#### [TASK DETAILS]
Down to the last line, repeat the entries exactly.

--- EXERCISE DATA Enclosed Below ---

/-- R314: while WRITE_GATE holds a readback, no main-loop operation takes place, handlers still do, and as soon as the gate is released the waiting
operation goes on. The environment is not held: `SYS.RESET` and the environment lines take place, `ENV.WGATE 0` among them, which is the way out and
leaves the operation waiting for the next step. That the waiting operation is a whole one, and that a main-loop line stays in the trace behind it, is the
model's choice (assumption log 12). -/
def Obligations.StuckBusyWait : Prop :=
  ∀ (s : State) (w : Instr), s.busyWait = some w →
    (s.inp.writeGate = .asserted → s.trace = [] → step s = .next s) ∧
    (s.inp.writeGate = .asserted → ∀ line rest i, s.trace = line :: rest → decodeLine line = .ok (.op i) →
      i.context = some .mainLoop → step s = .next s) ∧
    (s.inp.writeGate = .asserted → ∀ line rest i, s.trace = line :: rest → decodeLine line = .ok (.op i) →
      (i.context = some .handler ∨ i.context = some .environment) → step s = exec i { s with trace := rest }) ∧
    (s.inp.writeGate = .asserted → ∀ line rest, s.trace = line :: rest → decodeLine line = .ok (.envWgate false) →
      ∃ t : State, step s = .next t ∧ t = { s with trace := rest, inp := { s.inp with writeGate := .released } } ∧
        step t = exec w { t with busyWait := none }) ∧
    (s.inp.writeGate = .asserted → ∀ line rest item, s.trace = line :: rest → decodeLine line = .ok item →
      (∀ i, item ≠ .op i) → step s = runItem item { s with trace := rest }) ∧
    (s.inp.writeGate = .released → step s = exec w { s with busyWait := none })
end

--- End of Enclosed EXERCISE DATA ---

#### [WRITTEN SOLUTION]
/-- R314: while WRITE_GATE holds a readback, no main-loop operation takes place, handlers still do, and as soon as the gate is released the waiting
operation goes on. The environment is not held: `SYS.RESET` and the environment lines take place, `ENV.WGATE 0` among them, which is the way out and
leaves the operation waiting for the next step. That the waiting operation is a whole one, and that a main-loop line stays in the trace behind it, is the
model's choice (assumption log 12). -/
def Obligations.StuckBusyWait : Prop :=
  ∀ (s : State) (w : Instr), s.busyWait = some w →
    (s.inp.writeGate = .asserted → s.trace = [] → step s = .next s) ∧
    (s.inp.writeGate = .asserted → ∀ line rest i, s.trace = line :: rest → decodeLine line = .ok (.op i) →
      i.context = some .mainLoop → step s = .next s) ∧
    (s.inp.writeGate = .asserted → ∀ line rest i, s.trace = line :: rest → decodeLine line = .ok (.op i) →
      (i.context = some .handler ∨ i.context = some .environment) → step s = exec i { s with trace := rest }) ∧
    (s.inp.writeGate = .asserted → ∀ line rest, s.trace = line :: rest → decodeLine line = .ok (.envWgate false) →
      ∃ t : State, step s = .next t ∧ t = { s with trace := rest, inp := { s.inp with writeGate := .released } } ∧
        step t = exec w { t with busyWait := none }) ∧
    (s.inp.writeGate = .asserted → ∀ line rest item, s.trace = line :: rest → decodeLine line = .ok item →
      (∀ i, item ≠ .op i) → step s = runItem item { s with trace := rest }) ∧
    (s.inp.writeGate = .released → step s = exec w { s with busyWait := none })
end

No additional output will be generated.